Drainage Influences Coastal Salt Marsh Productivity and Soil Biogeochemistry

Abstract

Coastal wetlands display ecohydrological zonation such that horizontal differences in plant zones are driven by soil aeration and varying groundwater levels. However, it is less clear how variable levels of drainage directly impact biotic and abiotic factors in coastal wetland ecosystems. To determine the impacts of drainage levels, simulated tides in mesocosms with varying degrees of drainage were created with Spartina alterniflora and Salicornia pacifica, the dominant coastal salt marsh plant species on the United States’ Atlantic and Pacific coasts respectively.
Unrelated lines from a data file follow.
/-- What is queued at a controller, in its bank queues and the ingress queues. -/
def State.queuedAt (s : State) (c : Ctl) : List QEnt :=
  (s.chan c).queue ++ (s.drc.ingress.filter fun e => e.1 == ctlKey c).map (·.2)

/-- The reads and writes that wait at a controller complete with poison. -/
def State.poisonWaiting (s : State) (c : Ctl) : State :=
  let s := s.lentAgain
  let k := ctlKey c
  let rs := s.drc.waitReads.filter fun r => r.1 == k
  let ws := s.drc.waitWrites.filter fun w => w.1 == k
  let s := s.setDrc { s.drc with waitReads := s.drc.waitReads.filter fun r => r.1 != k,
                                 waitWrites := s.drc.waitWrites.filter fun w => w.1 != k }
  let s := rs.foldl (fun s r => s.respondRead r.2 c.tier none) s
  ws.foldl (fun s w => ((s.poisonLine w.2.line).loupeDrop (w.2.line / 64)).complete w.2 c.tier) s

/-! ### Freeze (R335, R336, R343) -/

/-- The DRC_FROZEN payload. -/
def State.frozenPayload (s : State) (c : Ctl) (cause : Nat) (addr : Option Nat) : Bytes :=
  let all := s.queuedAt c
  flds [(1, c.slice), (1, c.tier), (1, c.unit), (1, cause), (2, ((s.servedBy c).map (·.2)).getD 0xFFFF), (2, 0),
    (4, (all.filter fun e => !e.write).length), (4, (all.filter (·.write)).length), (8, s.tbc), (8, addr.getD (2 ^ 64 - 1))]

/-- One controller freezes; a copy of a map region on it serves no longer (R316). -/
def State.freezeCtl (s : State) (c : Ctl) (cause : Nat) (addr : Option Nat) : State :=
  if s.chanState c != 2 && s.chanState c != 5 then s
  else
    let p := s.frozenPayload c cause addr
    let cap := (s.sched c).2.2.1
    let s := (s.mapStale c true).modChan c fun x =>
      { x with override := some 3, freezeCause := cause, freezes := x.freezes + 1, frozenAt := some s.tbc, poisoning := false,
               snap := some { header := p, openRows := x.openRows, inOrder := x.inOrder, queue := x.queue, cmds := x.cmds,
                              lanes := x.lanes, cap := cap, at_ := s.tbc } }
    (s.record 2 0x000D p).signalError

/-- The controllers that a cause freezes: a command-bus cause of T1 takes both pseudo-channels of the HBM3E channel. -/
def frozenBy (c : Ctl) (cause : Nat) : List Ctl :=
  if cause = 1 && c.tier = 1 then [{ c with unit := c.unit / 2 * 2 }, { c with unit := c.unit / 2 * 2 + 1 }] else [c]

def controllerFreeze (c : Ctl) (cause : Nat) (addr : Option Nat) (s : State) : State :=
  if cause = 0 || 5 < cause then s
  else (frozenBy c cause).foldl (fun s x => s.freezeCtl x cause (if x == c then addr else none)) s

/-- 100 microseconds after the freeze, what is queued or waits completes with poison or is discarded (R336). -/
def freezePoison (c : Ctl) (s : State) : State :=
  let x := s.chan c
  match x.frozenAt with
  | none => s
  | some t =>
    if x.poisoning then s
    else
      let s := s.until (t + 100 * us)
      let all := s.queuedAt c
      let s := (s.setDrc { s.drc with ingress := s.drc.ingress.filter fun e => e.1 != ctlKey c }).modChan c fun x =>
        { x with poisoning := true, queue := [], inOrder := [], drain := false }
      let s := all.foldl (fun s e => if e.write then s.loseWrite c e else match e.job with
        | some k => s.endJob k true
        | none => s) s
      s.poisonWaiting c

/-- A controller is retired, what waits there goes on elsewhere, and a change of the engine clock learns of it. -/
def State.retireFully (s : State) (c : Ctl) : State × Nat :=
  let (s, r) := s.retireCtl c
  (s.releaseCtl c, r)

/-- A controller frozen for FREEZE_LIMIT is retired (R342). -/
def autoRetire (c : Ctl) (s : State) : State :=
  match (s.chan c).frozenAt with
  | none => s
  | some t =>
    if s.chanState c != 3 then s
    else ((s.until (t + (s.drcReg c.slice).freezeLimit * ms)).retireFully c).1

/-- A lane passes (R332). -/
def lanePass (l : Lane) : Bool := 20 ≤ l.rdEye && 20 ≤ l.wrEye && 6 ≤ l.vrefWin

/-- First code and length of the widest run of passing codes, the lowest of equal ones. -/
def widestRun (m n : Nat) : Nat × Nat :=
  let r := (List.range n).foldl (fun (a : Nat × Nat × Nat) k =>
    if bit m k then
      let c := a.2.2 + 1
      if a.2.1 < c then (k + 1 - c, c, c) else (a.1, a.2.1, c)
    else (a.1, a.2.1, 0)) (0, 0, 0)
  (r.1, r.2.1)

/-- The centre of a run of codes (R331). -/
def centre (r : Nat × Nat) : Nat := r.1 + (r.2 - 1) / 2

/-- What the sweeps of one training give (R331): a sweep that finds no passing code leaves none to centre the next on, and the lane
has no eye. -/
def swept (x : Sweeps) (repaired : Bool) : Lane :=
  let v := widestRun x.vref 256
  let r := widestRun x.rd2 128
  let w := widestRun x.wr2 128
  if (widestRun x.rd1 128).2 = 0 || (widestRun x.wr1 128).2 = 0 || v.2 = 0 then
    { rdDelay := 0, rdEye := 0, wrDelay := 0, wrEye := 0, vref := 0, vrefWin := 0, repaired := repaired }
  else { rdDelay := centre r, rdEye := r.2, wrDelay := centre w, wrEye := w.2, vref := centre v, vrefWin := v.2, repaired := repaired }

/-- The training of a lane: a failing HBM3E lane is repaired first where it can be (R332). -/
def trainLane (tier : Nat) (x : LaneRun) : Lane :=
  let a := swept x.first false
  if lanePass a || tier != 1 then a
  else match x.again with
    | some y => swept y true
    | none => a

/-- DRC_TRAIN_RES of a lane (R345). -/
def trainRes (l : Lane) : Nat :=
  l.rdDelay % 256 + 2 ^ 8 * (l.rdEye % 256) + 2 ^ 16 * (l.wrDelay % 256) + 2 ^ 24 * (l.wrEye % 256) + 2 ^ 32 * (l.vref % 256) +
  2 ^ 40 * (l.vrefWin % 256) + 2 ^ 48 * b2n (lanePass l) + 2 ^ 49 * b2n l.repaired

/-- Byte lanes of a controller of a tier. -/
def laneCount (tier : Nat) : Nat := if tier = 1 then 4 else 2

/-- The results of a lane's last training. One that passed at start-up without its sweeps being named has results that are free
within the pass limits (R331, R332, R334). -/
def State.laneOf (s : State) (c : Ctl) (k : Nat) : Option Lane :=
  let v (i : Nat) : Nat := Config.trainedLane (ctlKey c) k i
  let x := s.chan c
  if laneCount c.tier ≤ k then none
  else if x.lanes.isEmpty && 7 ≤ s.rst.phase && s.ctlFitted c then
    some { rdDelay := v 0 % 128, rdEye := 20 + v 1 % 109, wrDelay := v 2 % 128, wrEye := 20 + v 3 % 109, vref := v 4 % 256,
           vrefWin := 6 + v 5 % 250, repaired := c.tier == 1 && bit (v 6) 0 }
  else x.lanes[k]?
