/-- STAGING_FETCH_DONE: a fetch lands as a T0 copy or a promotion (R117-R119, R337). A promotion for which one demotion has not
freed enough room waits to be issued again. -/
def stagingDone (k : Nat) (s : State) : State :=
  match tabFind s.eng.fetches k with
  | none => s
  | some f =>
    -- a demand fetch lands with its step (R126), or here once that step has aborted (R128)
    let held := f.kind = 2 && (tabFind s.eng.steps f.step).any fun x => x.phase == 2
    if !f.issued || held || s.farBusy f.item then s
    else if s.unreadable f.item || s.itemPoisoned f.item then s.dropFetch k
    else if f.kind != 1 then s.landFetch k f (s.itemVersion f.item)
    else
      -- the paired demotion runs first
      let t := s.itemTenant f.item
      let pair := s.pool.moves.find? fun m => m.kind == 7 && m.pair == some f.item
      let s := match s.moveOf f.item, pair with
        | none, some m => moveSwitch m.item s
        | _, _ => s
      match s.moveOf f.item, s.homeOf f.item with
      | some _, _ => (moveSwitch f.item s).dropFetch k
      | none, some h =>
        if h.tier = 1 then s.dropFetch k
        else if s.quotaLeft t 1 < s.itemNeed f.item h then s.modFetch k fun f => { f with issued := false }
        else match s.promoteTo f.item h with
          | some d => (moveSwitch f.item (s.stageMove f.item d 6 (s.fetchCur f) none)).dropFetch k
          | none => s.modFetch k fun f => { f with issued := false }
      | none, none => s.dropFetch k

/-- DEADLINE_MISS: staging of an ordinal is not complete on some slice at its deadline. -/
def deadlineMiss (cu x : Nat) (s : State) : State :=
  match s.cur cu with
  | none => s
  | some c =>
    let left := s.eng.fetches.filter fun e => e.2.kind != 2 && e.2.plans.any fun p => p.1 == cu && p.2.1 == x
    if left.isEmpty || c.missed.contains x then s
    else
      let due := left.foldl (fun d e => (e.2.plans.filter fun p => p.1 == cu && p.2.1 == x).foldl (fun d p => max d p.2.2) d) 0
      (s.until due).modCur cu fun c => { c with misses := c.misses + 1, missed := (x :: c.missed).take 64 }

/-- Copies leave T0 when a layer completes on every slice for the cursors that planned them (R117). -/
def State.layerLeaves (s : State) (cu h layer : Nat) : State :=
  let mine (c : T0Copy) : Bool := c.layer == layer && (s.engItem c.item).any fun x => x.1 == h
  let left := s.eng.t0.map fun c => if mine c then { c with cursors := c.cursors.filter (· != cu) } else c
  s.setEng { s.eng with t0 := left.filter fun c => !(mine c && c.cursors.isEmpty) }

/-- A cursor's unissued fetches are dropped (R112). -/
def State.dropPlans (s : State) (cu : Nat) : State :=
  s.mapPlans fun f => if f.issued then f.plans else f.plans.filter fun p => p.1 != cu

def execLayerAdvanceReceived (slice cu : Nat) (s : State) : Host.Outcome State Fault Refusal := .next (layerAdvance slice cu s)
def execStagingFetchIssue (slice : Nat) (s : State) : Host.Outcome State Fault Refusal := .next (stagingIssue slice s)
def execStagingFetchDone (fetch : Nat) (s : State) : Host.Outcome State Fault Refusal := .next (stagingDone fetch s)
def execDeadlineMiss (cu ordinal : Nat) (s : State) : Host.Outcome State Fault Refusal := .next (deadlineMiss cu ordinal s)

end Sys2Proof.Machine
end

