/-- Sequence numbers that a bitmap names, ascending. -/
def seqList (mask : Nat) : List Nat := (List.range 128).filter (bit mask)

/-- Two bitmaps name a common sequence. -/
def meets (a b : Nat) : Bool := (List.range 128).any fun n => bit a n && bit b n

/-- The slice that hosts a sequence (R86). -/
def hostSlice (n : Nat) : Nat := n / 16

/-- Layers of a step's range. -/
def stepLayers (m : Model) (d : Desc) : List Layer := (m.layers.drop d.first).take (d.last + 1 - d.first)

/-- A step has work on a slice (15 R519). -/
def State.hasWork (s : State) (x : StepSt) (n : Nat) : Bool :=
  ((seqList x.desc.seqs).any fun q => hostSlice q == n) ||
  match s.model x.desc.model with
  | none => false
  | some m => (List.range (x.desc.last + 1 - x.desc.first)).any fun k => !(layerTiles m (x.desc.first + k) n).isEmpty

/-- Slices on which a step has work. -/
def State.workSlices (s : State) (x : StepSt) : List Nat := (List.range 8).filter (s.hasWork x)

/-- The engine side of a slice carries out ops: in service or draining, awake, its clock not relocking, and not fenced for
a self-test of its clusters or its T0 (18 R576). -/
def State.engineRuns (s : State) (n : Nat) : Bool :=
  ((s.sl n).state == 1 || (s.sl n).state == 2) && !(s.sl n).parked && !(s.ck n).relock && !s.bistOn n [0, 1]

def State.stepRuns (s : State) (x : StepSt) : Bool := (s.workSlices x).all s.engineRuns

/-- Work of a step on its slices is noted (15 R527). -/
def State.noteWork (s : State) (x : StepSt) : State :=
  (s.workSlices x).foldl (fun s n => s.modSl n fun r => { r with lastWork := s.tbc }) s

/-! ### The cursor extent (01 R20) -/

/-- Bytes of a write to one line, with its byte-enable mask, cut from bytes that begin at `a`. -/
def lineCut (a : Nat) (b : Bytes) (line : Nat) : Bytes × Nat :=
  let idx := List.range 64
  let in_ (k : Nat) : Bool := a ≤ 64 * line + k && 64 * line + k < a + b.length
  (idx.map fun k => if in_ k then b.getD (64 * line + k - a) 0 else 0, idx.foldl (fun m k => if in_ k then m + 2 ^ k else m) 0)

/-- A write of the module into pool memory, line by line. -/
def State.devWrite (s : State) (cls a : Nat) (b : Bytes) (poison : Bool) : State :=
  if b.isEmpty then s
  else (List.range ((a + b.length - 1) / 64 + 1 - a / 64)).foldl (fun s k =>
    let line := a / 64 + k
    let (d, be) := lineCut a b line
    s.applyWrite { link := none, pbr := none, host := 0, line := line, data := d, be := be, poison := poison, arrival := s.tbc,
                   cls := cls, done := true }) s

def State.extRead (s : State) (a n : Nat) : Bytes := memReadN s.pool.mem a n

/-! ### Doorbells and the completion ring (03 R89, R90, R95) -/

def State.queue (s : State) (cu q : Nat) : Option Queue := (s.cur cu).bind fun c => tabFind c.queues q
def State.modQueue (s : State) (cu q : Nat) (f : Queue → Queue) : State :=
  s.modCur cu fun c => match tabFind c.queues q with
    | none => c
    | some x => { c with queues := tabSet c.queues q (f x) }

def setFlag (f : BitVec 6) (k : Nat) : BitVec 6 := f ||| BitVec.ofNat 6 (2 ^ k)

/-- An event at a crossing whose receiving clock stands still: it waits, or merges with the one that waits, which sets
CLK_OVERRUN and is recorded (16 R540, R542, R543). -/
def State.event (s : State) (n group : Nat) : State :=
  let c := s.ck n
  if !c.busyGroups.contains group then s.modCk n fun c => { c with busyGroups := group :: c.busyGroups }
  else
    let m := tabGet (0, s.tbc) c.merges group
    let s := s.modCk n fun c => { c with overrun := c.overrun ||| BitVec.ofNat 16 (2 ^ group), merges := tabSet c.merges group (m.1 + 1, m.2) }
    let scope := 16 * n + group
    let open_ := s.limitOpen 0x0016 scope (100 * ms)
    let s := s.recordLim 0 0x0016 scope (100 * ms) fun held =>
      flds [(1, n), (1, group), (2, held), (4, min (m.1 + 1) 0xFFFFFFFF), (8, m.2)]
    if open_ then s.modCk n fun c => { c with merges := tabDel c.merges group } else s

/-- The slice whose Rangefinder serves a cursor: that which owns its line (04 R107). -/
def State.cursorHome (s : State) (c : Cursor) : Nat := s.sliceOf (c.extent + c.lineOff)

/-- The tail of a queue is taken from its doorbell (R90). -/
def State.takeTail (cu q : Nat) (s : State) : State :=
  match s.cur cu, s.queue cu q with
  | some c, some x =>
    let t := ofLe (s.extRead (c.extent + c.lineOff + 32 + 4 * q) 2)
    if c.unbound then s
    else if x.depth ≤ t then s.modCur cu fun c => { c with flags := setFlag c.flags 5 }
    else s.modQueue cu q fun x => { x with tail := t, rungAt := s.tbc }
  | _, _ => s

/-- DOORBELL: taken at once, or when the engine clock of the cursor's slice runs again (16 R543). -/
def doorbell (cu q : Nat) (s : State) : State :=
  match s.cur cu with
  | none => s
  | some c =>
    let n := s.cursorHome c
    if c.unbound || (s.queue cu q).isNone then s
    else if (s.ck n).relock then s.event n 1
    else if c.due then s.modCur cu fun c => { c with rung := c.rung ++ [q] }
    else s.takeTail cu q

/-- The events that waited for a slice's engine clock are delivered: the receiver reads every doorbell that backs them. -/
def State.deliverEvents (s : State) (n : Nat) : State :=
  if (s.ck n).relock || !(s.ck n).busyGroups.contains 1 then s
  else
    let s := s.modCk n fun c => { c with busyGroups := c.busyGroups.filter (· != 1) }
    s.eng.cursors.foldl (fun s e =>
      if s.cursorHome e.2 != n then s else e.2.queues.foldl (fun s q => s.takeTail e.1 q.1) s) s

/-- The head that host software has written to the queue control line. -/
def State.readHead (s : State) (cu q : Nat) : State :=
  match s.cur cu, s.queue cu q with
  | some c, some x =>
    let h := ofLe (s.extRead (c.extent + x.ctrl) 2) % max 1 x.depth
    let n := (h + x.depth - x.hostHead % max 1 x.depth) % max 1 x.depth
    if n ≤ x.unread then s.modQueue cu q fun x => { x with hostHead := h, unread := x.unread - n } else s
  | _, _ => s

/-! ### Consumption (03 R87, R91, R92) -/

/-- A descriptor as its bytes stand (R91), and whether its reserved fields and TYPE are admitted. -/
def readDesc (b : Bytes) : Desc :=
  { type := fld b 0 1, flags := fld b 1 1, cmdId := fld b 2 2, model := fld b 4 2, first := fld b 6 2, last := fld b 8 2,
    res0 := fld b 10 2, tag := fld b 12 4, seqs := fld b 16 16, seed := fld b 32 8, inOff := fld b 40 8, outOff := fld b 48 8,
    outBytes := fld b 56 4, res1 := fld b 60 4 }

def Desc.opens (d : Desc) : Bool := bit d.flags 0
def Desc.closes (d : Desc) : Bool := bit d.flags 1
def Desc.irq (d : Desc) : Bool := bit d.flags 2
def Desc.fence (d : Desc) : Bool := bit d.flags 3

def maxOf (l : List Nat) : Nat := l.foldl max 0

/-- Record sizes of a step's input and output areas (R91). -/
def inRecord (m : Model) (d : Desc) : Nat := maxOf ((stepLayers m d).map (·.inRec))
def outRecord (m : Model) (d : Desc) : Nat := maxOf ((stepLayers m d).map (·.outRec))

/-- The slot of a sequence number is open for a pair. -/
def State.slotOpen (s : State) (t h n : Nat) : Bool := (s.seq n).any fun z => z.tenant == t && z.handle == h

/-- The checks of R92 in code order: the code of the first that fails. An INPUT_OFFSET or OUTPUT_OFFSET that is no multiple of 64
(R91) has the code AREA_RANGE (DESIGN CHOICE, log 98). -/
def State.descRefusal (s : State) (c : Cursor) (d : Desc) : Option Nat :=
  let ns := seqList d.seqs
  if d.type != 1 || 16 ≤ d.flags || d.res0 != 0 || d.res1 != 0 then some 1
  else match s.model d.model with
    | none => some 2
    | some m =>
      if m.tenant != c.tenant || m.unloading.isSome then some 2
      else if d.last < d.first || m.layers.length ≤ d.last then some 3
      else if ns.isEmpty || ns.any fun n => 16 * s.cfg.slices ≤ n then some 4
      else if !d.opens && ns.any fun n => !s.slotOpen c.tenant d.model n then some 5
      else if d.opens && ns.any fun n => (s.seq n).isSome && !s.slotOpen c.tenant d.model n then some 6
      else if d.opens && m.maxSeq < (s.openSlots d.model).length + (ns.filter fun n => (s.seq n).isNone).length then some 7
      else if (stepLayers m d).any (fun l => l.ops.any fun p => p.opcode == 2) &&
          ns.any (fun n => (s.seq n).any fun z => m.maxCtx ≤ z.tokens) then some 8
      else
        let len := ((tabFind s.pool.extents c.extent).map (·.len)).getD 0
        if d.inOff % 64 != 0 || d.outOff % 64 != 0 || len < d.inOff + ns.length * inRecord m d || len < d.outOff + d.outBytes ||
            d.outBytes < ns.length * outRecord m d then some 9
        else none

/-- Steps that wait for a sequence (R87). -/
def State.waitingFor (s : State) (n : Nat) : Nat := (s.eng.steps.filter fun e => e.2.phase == 0 && bit e.2.desc.seqs n).length

/-- A step that ends without running. -/
def endedStep (x : StepSt) (cond detail : Nat) : StepSt :=
  { x with phase := 3, conds := setBit x.conds cond true, detail := detail }

/-- A lower queue of a cursor whose doorbell changed together with this one's still has entries to consume (R93). -/
def Cursor.lowerFirst (c : Cursor) (q at_ : Nat) : Bool :=
  c.queues.any fun e => decide (e.1 < q) && e.2.rungAt == at_ && e.2.head != e.2.tail && decide (e.2.unread < e.2.depth)

/-- STEP_CONSUME (R92, R87, R93). -/
def stepConsume (cu q : Nat) (s : State) : State :=
  let s := s.readHead cu q
  match s.cur cu, s.queue cu q with
  | some c, some x =>
    if c.unbound || x.head = x.tail || x.depth ≤ x.unread || c.lowerFirst q x.rungAt then s
    else
      let d := readDesc (s.extRead (c.extent + x.sq + 64 * x.head) 64)
      let head := (x.head + 1) % max 1 x.depth
      let st : StepSt := { cursor := cu, queue := q, tenant := c.tenant, desc := d, sqHead := head }
      let id := s.eng.nextStep
      let s := (s.modQueue cu q fun x => { x with head := head })
      let s := s.setEng { s.eng with nextStep := id + 1 }
      match s.descRefusal c d with
      | some k => s.setStep id (endedStep st 6 k)
      | none =>
        let ns := seqList d.seqs
        if ns.any fun n => 4 ≤ s.waitingFor n then s.setStep id (endedStep st 10 0)
        else
          -- the slots are the pair's from now on; they are zeroed when the step starts
          let new := ns.filter fun n => (s.seq n).isNone
          let s := if d.opens then new.foldl (fun s n =>
            s.setEng { s.eng with seqs := tabSet s.eng.seqs n { tenant := c.tenant, handle := d.model } }) s else s
          s.setStep id { st with opened := if d.opens then new else [] }
  | _, _ => s

/-! ### The end of a step (03 R96, R97, R608) -/

/-- Old homes of replaced tiles whose last reader has ended are freed (R97). -/
def State.freeOld (s : State) : State :=
  s.eng.oldTiles.foldl (fun s o =>
    if s.eng.steps.any fun e => (e.2.phase = 1 || e.2.phase = 2) && e.2.desc.model = o.1 && e.2.admitted < o.2.2.1 then s
    else
      let s := match o.2.2.2.ent.home with
        | some h => s.freeHome o.2.2.2.slice h o.2.2.2.ent.bad
        | none => s
      let gone (c : T0Copy) : Bool := c.item == Item.tile o.1 o.2.1 && c.version == o.2.2.2.version
      s.setEng { s.eng with oldTiles := s.eng.oldTiles.erase o, t0 := s.eng.t0.filter fun c => !gone c }) s

/-- A sequence slot is closed: its KV blocks return to the model's reservation, its ACTIVATION blocks are freed, and what was under
way for them ends (R86). -/
def State.closeSeq (s : State) (q : Nat) : State :=
  match s.seq q with
  | none => s
  | some z =>
    let mine (i : Item) : Bool := match i with
      | .kv _ n _ _ _ => n == q
      | .act n _ _ _ => n == q
      | _ => false
    let homes := (z.kv.map fun k => (k.slice, k.ent)) ++ z.acts.map fun a => (a.slice, a.ent)
    let s := homes.foldl (fun s k => match k.2.home with
      | some h => s.freeHome k.1 h k.2.bad
      | none => s) s
    let s := s.setPool { s.pool with moves := s.pool.moves.filter fun m => !mine m.item }
    s.setEng { s.eng with seqs := tabDel s.eng.seqs q, fetches := s.eng.fetches.filter fun f => !mine f.2.item,
                          t0 := s.eng.t0.filter fun c => !mine c.item }

/-- Slots that a step opened and never ran with are free again. -/
def State.unopen (s : State) (x : StepSt) : State :=
  x.opened.foldl (fun s n =>
    if s.slotOpen x.tenant x.desc.model n then s.setEng { s.eng with seqs := tabDel s.eng.seqs n } else s) s

/-- A KV block as it stood at admission: where its content has not changed, at the home where it now is. -/
def KvBlk.asBefore (now : List KvBlk) (k : KvBlk) : KvBlk :=
  match now.find? (k.same ·) with
  | some n => if n.data = k.data then { k with ent := n.ent } else k
  | none => k

/-- The named sequences stand as they did at admission (R128, 15 R518). The homes of KV blocks that the step wrote are freed. -/
def State.restore (s : State) (x : StepSt) : State :=
  x.before.foldl (fun s z =>
    match s.seq z.1 with
    | none => s
    | some now =>
      if !s.slotOpen x.tenant x.desc.model z.1 then s
      else
        let gone := now.kv.filter fun k => !z.2.kv.any fun b => b.same k && b.data == k.data
        let item (k : KvBlk) : Item := kvItem x.desc.model z.1 k
        let s := gone.foldl (fun s k => match k.ent.home with
          | some h => (s.freeHome k.slice h k.ent.bad).setPool { s.pool with moves := s.pool.moves.filter fun m => m.item != item k }
          | none => s) s
        s.setEng { s.eng with seqs := tabSet s.eng.seqs z.1 { z.2 with kv := z.2.kv.map (KvBlk.asBefore now.kv) },
                              t0 := s.eng.t0.filter fun c => !gone.any fun k => item k == c.item }) s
We measured biomass production and photosynthesis as indicators of plant health, and we also measured soil and porewater characteristics to help interpret patterns of productivity. These measures included above and belowground biomass, porewater pH, salinity, ammonium concentration, sulfide concentration, soil redox potential, net ecosystem exchange, photosynthesis rate, respiration rate, and methane flux. We found the greatest plant production in soils with intermediate drainage levels, with production values that were 13.7% higher for S. alterniflora and 57.7% higher for S. pacifica. Understanding how drainage impacts plant species is important for predicting wetland resilience to sea level rise, as increasing water levels alter ecohydrological zonation.